EXERCISE INSTRUCTIONS » Restate exactly the lines from the top of the listing below to the line containing "def flagMask (l"; the remaining lines are not wanted.

EXTRACTED ENTRIES »
-- ==== Sys2Proof/Machine/Reads.lean ====
section
/-!
DEFINITION. A read of the control window (R117 to R120): the value every register, counter and table byte returns, and the side
effects that a register's description states. The command table has no row for a plain read; the three reads with an effect on
what other commands see are rows of their own, and answer as `readReg` does at their offsets. The pins that show register bits
(R402) stand at the end.
-/
namespace Sys2Proof.Machine

/-- What a read leaves and what it returns. -/
abbrev Read := State × Nat

/-- A register without a side effect. -/
def plainRead (s : State) (v : Nat) : Read := (s, v)

/-- One half of a 64-bit counter or a LO and HI pair that has no latch of its own: the low half latches the high one (assumption
115); `key` is the control-window offset of the low half. -/
def latched (s : State) (key : Nat) (hi : Bool) (v : Nat) : Read :=
  if hi then plainRead s (Tab.getD s.rdHi key 0).toNat else ({ s with rdHi := Tab.put s.rdHi key (hi32 v) }, v % 2 ^ 32)

/-- A list of bits as a mask, the first at bit 0. -/
def flagMask (l : List Bool) : Nat := (l.zipIdx.map (fun p => bit p.1 * 2 ^ p.2)).sum

/-! ### Levee (spec files 02 and 03) -/

/-- LV_STRAPS, with STRAP_ERR for the reserved boot strap (R53). -/
def strapsWord (s : State) : Nat :=
  let x := s.sys.straps
  bit (x.boot = 3) * 2 ^ 8 + bit (s.sys.fuses.variant = .d) * 2 ^ 7 + bit x.pen * 2 ^ 6 + x.boot.toNat * 2 ^ 4 + x.smb.toNat * 2 ^ 2
    + bit x.test * 2

/-- A region's bit of LV_EVENT.REGION_EVT. -/
def Region.event (r : Region) : Bool := r.ocPersist || r.oc || r.disagree || r.drop || r.senseEvt

/-- LV_EVENT. -/
def lvEvent (s : State) : Nat :=
  bit (!s.lv.done.isEmpty) * 2 ^ 16 + flagMask (allRegions.map (fun n => (region s n).event))

/-- LV_REGION_STATUS, SRC among its fields (R64). -/
def regionWord (r : Region) : Nat :=
  bit r.throttled * 2 ^ 9 + bit r.ocPersist * 2 ^ 8 + bit r.oc * 2 ^ 7 + bit r.disagree * 2 ^ 6 + bit r.drop * 2 ^ 5
    + bit r.bOpen * 2 ^ 4 + bit r.aOpen * 2 ^ 3 + bit r.senseEvt * 2 ^ 2
    + (if r.aOpen && r.bOpen then 3 else bit r.aOpen)

/-- LV_VSTAT. -/
def vstatWord (s : State) : Nat :=
  bit s.lv.cmd.isSome * 2 ^ 31 + bit s.lv.ready * 2 ^ 30 + s.lv.curTag % 256 * 2 ^ 16 + s.lv.vnow % 4096

/-- SD_LOCK: the SerDes PLL of a port is locked while one of its links has ADMIN_UP, or is dormant (R73). -/
def sdLock (s : State) (p : Nat) : Bool :=
  (portLinks s p).any (fun l => adminUp s l || (link s l).dorm = .dormant)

OUTPUT FOR THIS TASK »
-- ==== Sys2Proof/Machine/Reads.lean ====
section
/-!
DEFINITION. A read of the control window (R117 to R120): the value every register, counter and table byte returns, and the side
effects that a register's description states. The command table has no row for a plain read; the three reads with an effect on
what other commands see are rows of their own, and answer as `readReg` does at their offsets. The pins that show register bits
(R402) stand at the end.
-/
namespace Sys2Proof.Machine

/-- What a read leaves and what it returns. -/
abbrev Read := State × Nat

/-- A register without a side effect. -/
def plainRead (s : State) (v : Nat) : Read := (s, v)

/-- One half of a 64-bit counter or a LO and HI pair that has no latch of its own: the low half latches the high one (assumption
115); `key` is the control-window offset of the low half. -/
def latched (s : State) (key : Nat) (hi : Bool) (v : Nat) : Read :=
  if hi then plainRead s (Tab.getD s.rdHi key 0).toNat else ({ s with rdHi := Tab.put s.rdHi key (hi32 v) }, v % 2 ^ 32)

/-- A list of bits as a mask, the first at bit 0. -/
def flagMask (l : List Bool) : Nat := (l.zipIdx.map (fun p => bit p.1 * 2 ^ p.2)).sum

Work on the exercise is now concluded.